-- ==== Sys2Proof/Machine/Operands.lean ====
section
/-! DEFINITION. Operand forms: the configuration check, the window map and the address computation (R7, R24, R52), the
grouping arithmetic (R50, R51), `pack` and `unpack` (R28), padding and truncation (R61, R67). -/

namespace Sys2Proof.Machine

/-- `FIFO_BASE + FIFO_OFFSET + ch * WINDOW_SIZE` (R24). -/
def windowBase (cfg : Config) (ch : Nat) : Nat :=
  cfg.fifoBase + cfg.fifoOffset + ch * cfg.windowSize

/-- A configuration is well formed (R7). DEDUCED (log 2): the depth is at least one word, which R7's "because `WINDOW_SIZE >
0`" and R52's "the result is below `2^ADDR_BITS`" need. -/
def configOk (cfg : Config) : Bool :=
  decide (0 < cfg.fifoDepthWords) &&
  decide ((cfg.fifoBase + cfg.fifoOffset) % 4 = 0) &&
  decide (cfg.windowSize % 4 = 0) &&
  decide (4 * cfg.fifoDepthWords ≤ cfg.windowSize) &&
  decide (cfg.fifoBase + cfg.fifoOffset + 16 * cfg.windowSize ≤ 2 ^ 32)

/-- `FifoAddr(ch)` (R52): the channel range check and then the address. `none` is the halt `CHANNEL_RANGE`. -/
def fifoAddr (cfg : Config) (ch : Nat) : Option Addr :=
  if ch > maxChannel then none else some (BitVec.ofNat 32 (windowBase cfg ch))

/-- Whether an address is the base of one of the 16 windows (R24; U5). -/
def isWindowBase (cfg : Config) (a : Addr) : Bool :=
  (List.range numChannels).any fun ch => a.toNat == windowBase cfg ch

/-- Whether an address lies in `Window(ch)` (R24). -/
def inWindow (cfg : Config) (ch : Nat) (a : Addr) : Bool :=
  decide (windowBase cfg ch ≤ a.toNat) && decide (a.toNat < windowBase cfg ch + cfg.windowSize)

/-- `ngroups(L)` (R50). -/
def ngroups (len : Nat) : Nat := (len + 3) / 4

/-- `gsize(L, g)` (R51). -/
def gsize (len g : Nat) : Nat := min 4 (len - 4 * g)

/-- `group(b, g)` (R51). -/
def group (b : List Byte) (g : Nat) : List Byte := (b.drop (4 * g)).take (gsize b.length g)

/-- `pack` (R28): one word from four bytes, `b0` the byte with the lowest buffer index. -/
def pack (o : ByteOrder) (b0 b1 b2 b3 : Byte) : Word :=
  match o with
  | .le => b3 ++ b2 ++ b1 ++ b0
  | .be => b0 ++ b1 ++ b2 ++ b3

/-- `unpack` (R28): the four bytes of a word in buffer order. -/
def unpack (o : ByteOrder) (w : Word) : List Byte :=
  match o with
  | .le => [w.extractLsb' 0 8, w.extractLsb' 8 8, w.extractLsb' 16 8, w.extractLsb' 24 8]
  | .be => [w.extractLsb' 24 8, w.extractLsb' 16 8, w.extractLsb' 8 8, w.extractLsb' 0 8]

/-- The zero padding of R61: the `k` bytes, then `4 - k` bytes `0x00`. -/
def padGroup (bytes : List Byte) : List Byte := bytes ++ List.replicate (4 - bytes.length) 0

/-- The word of a group (R61): `pack` of its padded bytes. -/
def groupWord (o : ByteOrder) (bytes : List Byte) : Word :=
  let p := padGroup bytes
  pack o (p.getD 0 0) (p.getD 1 0) (p.getD 2 0) (p.getD 3 0)

/-- The leading `k` bytes of a word (R67). -/
def leadingBytes (o : ByteOrder) (k : Nat) (w : Word) : List Byte := (unpack o w).take k

end Sys2Proof.Machine
end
=-=-=
Your task is to copy exactly, and only, the lines from the line with "w.extractLsb' 0 8]" through the last line of the entries, both included.

Solution to the problem
  | .be => [w.extractLsb' 24 8, w.extractLsb' 16 8, w.extractLsb' 8 8, w.extractLsb' 0 8]

/-- The zero padding of R61: the `k` bytes, then `4 - k` bytes `0x00`. -/
def padGroup (bytes : List Byte) : List Byte := bytes ++ List.replicate (4 - bytes.length) 0

/-- The word of a group (R61): `pack` of its padded bytes. -/
def groupWord (o : ByteOrder) (bytes : List Byte) : Word :=
  let p := padGroup bytes
  pack o (p.getD 0 0) (p.getD 1 0) (p.getD 2 0) (p.getD 3 0)

/-- The leading `k` bytes of a word (R67). -/
def leadingBytes (o : ByteOrder) (k : Nat) (w : Word) : List Byte := (unpack o w).take k

end Sys2Proof.Machine
end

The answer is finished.